Евладову довелось в 1928–1929 годах руководить комплексной экспедицией на Ямальский полуостров. На основе её материалов позже была издана книга «По тундрам Ямала к Белому острову», ставшая классической для краеведов Арктики.
Один из трудных и романтических периодов жизни пришёлся на год, когда Владимир Евладов работал на фактории Дровяной. Там, в окружении голой арктической тундры с её почти круглогодичной зимой, проживало тесным коллективом одиннадцать человек: шестеро мужчин, три женщины и двое детей девяти и десяти лет. Оттуда Евладов отправил несколько корреспонденций в Москву центральному руководству.
Гарантировать объективность автора, разумеется, нельзя, так как никто не свободен от своих человеческих и политических пристрастий. Но совершенно очевидно, что в его изложении получились довольно живые картинки.
ОТВЕТ НЕСОГЛАСНЫМ
Первое, о чём сообщал товарищ Евладов, – политическое положение на Ямале. В 1933–1934 годах прошли собрания кочевников-оленеводов, взбудораженных, напуганных и недовольных властью. Эти съезды назывались по-ненецки словом «мандала». Власть отбирала оленей и прочую собственность в пользу государства, прибегая при этом к арестам и вывозу некоторых тундровиков в тюрьмы, откуда почти никто из них не возвращался.
Владимир Евладов был настоящим большевиком, да и политическая обстановка в стране не позволяла расслабляться, поэтому он старался растолковать местным жителям, что жёсткие меры основаны на их противостоянии.
Причины протестов Евладов видел в дороговизне и дефиците чая, в недостаточном ассортименте других товаров. Указывал на излишнюю строгость советских заготовителей, которые принимали от тундровиков пушнину и браковали её. По этому поводу он привёл яркий пример: «Из всей массы песцов в 3305 штук вышло первого сорта только 33 штуки! Не может быть!.. Могут ли быть довольны ненцы такой приёмкой?»
Исследователь Ямала предложил разницу, возникающую при сдаче пушнины трестом в Союззаготпушнину, возвращать ненцам «по их лицевым счетам пропорционально сданной в прошлом году пушнине. Эти деньги не принадлежат нам, это – размер обмана туземцев на сортировке пушнины». Но его предложение не было принято.
Срыв оленьих заготовок на Ямале в первой половине тридцатых годов был сродни «хлебному кризису» в СССР 1927 года. Тот и другой были вызваны грабительски низкой навязываемой ценой. Но большевики, и Евладов в том числе, объясняли это несознательностью населения, классовой борьбой, вредительством.
Противодействие ненцев оленьим заготовкам в обмен на деньги лишь на первый взгляд кажется нелогичным.
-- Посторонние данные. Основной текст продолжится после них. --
-- ==== Sys2Proof/Laws/Operands.lean ====
section
/-! SUPPORT. What the operand forms read and write. -/

namespace Sys2Proof.Machine

/-- A 7-bit address is below 128, so a word from it stays inside the register file (R54). -/
theorem addr_lt (a : Addr) : a.toNat < 128 := a.isLt

theorem putWord_eq (s : State) (b : Addr) (v : Word) : s.putWord b v = s.writeWord b.toNat v := rfl
theorem wordOperand_eq (s : State) (a : Addr) : s.wordOperand a = s.readWord a.toNat := rfl
theorem putBit_eq (s : State) (b : Addr) (v : Bool) : s.putBit b v = s.setCell b.toNat v := rfl
theorem bitOperand_eq (s : State) (a : Addr) : s.bitOperand a = s.cell a.toNat := rfl

/-- A word result gets the value's bits in its 16 cells (R53, R54). -/
theorem cell_putWord_in (s : State) (b : Addr) (v : Word) {k : Nat} (hk : k < 16) :
    (s.putWord b v).cell (b.toNat + k) = v.getMsbD k :=
  cell_writeWord_in s v hk (by have := addr_lt b; omega)

/-- and no other cell changes. -/
theorem cell_putWord_out (s : State) (b : Addr) (v : Word) {c : Nat} (h : ¬ (b.toNat ≤ c ∧ c < b.toNat + 16)) :
    (s.putWord b v).cell c = s.cell c :=
  cell_writeWord_out s v h

/-- A bit result changes its cell alone (R51). -/
theorem cell_putBit (s : State) (b : Addr) (v : Bool) (c : Nat) :
    (s.putBit b v).cell c = if c = b.toNat then v else s.cell c := by
  have := addr_lt b
  rw [putBit_eq, cell_setCell]
  simp [show b.toNat < 143 from by omega]

/-- The page number sees the cells from 128 on, and nothing else of the state. -/
theorem pageNumber_congr {s t : State} (h : ∀ c, 128 ≤ c → t.cell c = s.cell c) : t.pageNumber = s.pageNumber := by
  unfold State.pageNumber State.pagingRead
  rw [readWord_congr (s := s) (t := t) (a := Config.hiddenCell) (b := Config.hiddenCell)
    fun k _ => h _ (by simp [Config.hiddenCell])]

/-- The effective index sees PAGING and the cells from 128 on, and nothing else of the state. -/
theorem effIdx_congr {s t : State} (hp : t.paging = s.paging) (h : ∀ c, 128 ≤ c → t.cell c = s.cell c) (a : Addr) :
    t.effIdx a = s.effIdx a := by
  unfold State.effIdx
  rw [hp, pageNumber_congr h]

end Sys2Proof.Machine
end

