-- ==== Sys2Proof/Laws/Exec.lean ====
section
/-! SUPPORT. What an instruction can do, said once: later proofs cite these instead of unfolding a meaning. -/

namespace Sys2Proof.Machine

/-- The forms a next state of an instruction can have. -/
theorem exec_cases {i : Instr} {s t : State} (h : exec i s = .next t) :
    (∃ a b, i = .copy a b ∧ t = s.putWord b (s.wordOperand a)) ∨
    (∃ a b v, i = .load a b ∧ s.rom.read (s.effIdx a) = some v ∧ t = s.putWord b v) ∨
    (∃ a b, i = .load a b ∧ s.rom.read (s.effIdx a) = none ∧
      t = s.raiseFault (.loadOutOfRange (s.effIdx a))) ∨
    (∃ a b, i = .nand a b ∧ t = s.putBit b (nandGate (s.bitOperand a) (s.bitOperand b))) ∨
    (∃ a b, i = .xor a b ∧ t = s.putBit b (xorGate (s.bitOperand a) (s.bitOperand b))) := by
  cases i with
  | copy a b => exact .inl ⟨a, b, rfl, by cases h; rfl⟩
  | load a b =>
    simp only [exec, execLoad] at h
    split at h
    · rename_i v hv
      exact .inr (.inl ⟨a, b, v, rfl, hv, by cases h; rfl⟩)
    · rename_i hv
      exact .inr (.inr (.inl ⟨a, b, rfl, hv, by cases h; rfl⟩))
  | nand a b => exact .inr (.inr (.inr (.inl ⟨a, b, rfl, by cases h; rfl⟩)))
  | xor a b => exact .inr (.inr (.inr (.inr ⟨a, b, rfl, by cases h; rfl⟩)))

/-- A load with a ROM word at its index writes it. -/
theorem execLoad_some {a b : Addr} {s : State} {v : Word} (h : s.rom.read (s.effIdx a) = some v) :
    exec (.load a b) s = .next (s.putWord b v) := by
  simp only [exec, execLoad, h]

/-- A load without one raises its fault. -/
theorem execLoad_none {a b : Addr} {s : State} (h : s.rom.read (s.effIdx a) = none) :
    exec (.load a b) s = .next (s.raiseFault (.loadOutOfRange (s.effIdx a))) := by
  simp only [exec, execLoad, h]

/-- No instruction touches AWAITING, the configuration, the input device or the events (R34, R36, R63). -/
theorem exec_fields {i : Instr} {s t : State} (h : exec i s = .next t) :
    t.awaiting = s.awaiting ∧ t.rom = s.rom ∧ t.paging = s.paging ∧ t.inputDevice = s.inputDevice ∧
      t.events = s.events := by
  obtain ⟨a, b, rfl, rfl⟩ | ⟨a, b, v, rfl, -, rfl⟩ | ⟨a, b, rfl, -, rfl⟩ | ⟨a, b, rfl, rfl⟩ | ⟨a, b, rfl, rfl⟩ :=
    exec_cases h <;> simp [putWord_eq, putBit_eq]

/-- An instruction leaves STATUS alone, but for the fault of a load (R164). -/
theorem exec_status {i : Instr} {s t : State} (h : exec i s = .next t) :
    t.status = s.status ∨ ∃ a b, i = .load a b ∧ s.rom.read (s.effIdx a) = none ∧
      t = s.raiseFault (.loadOutOfRange (s.effIdx a)) := by
  obtain ⟨a, b, rfl, rfl⟩ | ⟨a, b, v, rfl, -, rfl⟩ | ⟨a, b, rfl, hr, rfl⟩ | ⟨a, b, rfl, rfl⟩ | ⟨a, b, rfl, rfl⟩ :=
    exec_cases h
  · simp [putWord_eq]
  · simp [putWord_eq]
  · exact .inr ⟨a, b, rfl, hr, rfl⟩
  · simp [putBit_eq]
  · simp [putBit_eq]

end Sys2Proof.Machine
end

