-- ==== Sys2Proof/Tests/Slice0.lean ====
section
/-! SUPPORT. The model's own tests: the checks of WellFormed refuse ill-formed terms; instruction words written out from the spec's encoding decode; vectors of 95_test_vectors.md, one step each; and for every statement with hypotheses a witness that meets them. The tests are elaborated one after the other, not at once: each waits for the kernel, and fifty waiting threads pass the memory limit of the check. -/

namespace Sys2Proof.Tests

set_option Elab.async false

open Sys2Proof Sys2Proof.Machine

/-- An input device that does this at the next boundaries, lets one more pass, and is free after it. -/
def device (turns : List (Option Bool)) : Config.InputDevice := { schedule := turns, wait := 1, draws := 0 }

/-- A core with this ROM, right after construction, PAGING false, whose input device has not completed. -/
def fresh (rom : List Word) : State := State.constructed (Memory.ofWords rom) false (device [])

/-- The same with the PC at `n`, and a ROM of `n + 1` words, 0x0000 but for `w` at the PC. -/
def at_ (n : Nat) (w : Word) : State :=
  { (fresh []).setPc (BitVec.ofNat 16 n) with rom := { len := n + 1, words := [(n, w)] } }

/-- The next state, if there is one. -/
def stateOf (o : Host.Outcome State Fault Refusal) : Option State :=
  match o with
  | .next s => some s
  | .fault _ => none
  | .refused _ => none

/-- What `f` sees in the state after one step. -/
def after {α : Type} (s : State) (f : State → α) : Option α := (stateOf (step s)).map f

/-! ### WellFormed -/

/-- R166: an empty ROM is refused. -/
theorem test_rom_empty_refused : romWellFormed [] = false := by decide
/-- R166: a value that is no 16-bit word is refused. -/
theorem test_rom_too_wide_refused : romWellFormed [0, 65536] = false := by decide
theorem test_rom_accepted : romWellFormed [0, 65535] = true := by decide
/-- R166: an absent input device is refused. -/
theorem test_input_device_absent_refused : devicesWellFormed ⟨[0], false, none, some ⟨⟩⟩ = false := by decide
/-- R166: an absent output device is refused. -/
theorem test_output_device_absent_refused : devicesWellFormed ⟨[0], false, some (device []), none⟩ = false := by decide
theorem test_every_instruction_is_well_formed : (Instr.load 127 127).wellFormed = true := by decide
На самом деле всё объясняется примерами очевидцев – в них описываются факты запугиваний и угроз со стороны заготовщиков.
Территории хозяйства тундровых кочевников-оленеводов была поделена на устойчивые родовые участки – вотчины. В тридцатые годы (и даже с конца 19-го века) уже не было избытка пастбищ, из-за чего периодически возникали коллизии. Власть была не только заинтересована, но и обязана вмешиваться в подобные конфликты. На одну из таких жалоб Евладов дал местным вотчинникам жёсткий отпор, опровергая логику традиций: «Это в царское время земля была ваша. Теперь она вся в государстве. Кто на ней работает, тому она и принадлежит».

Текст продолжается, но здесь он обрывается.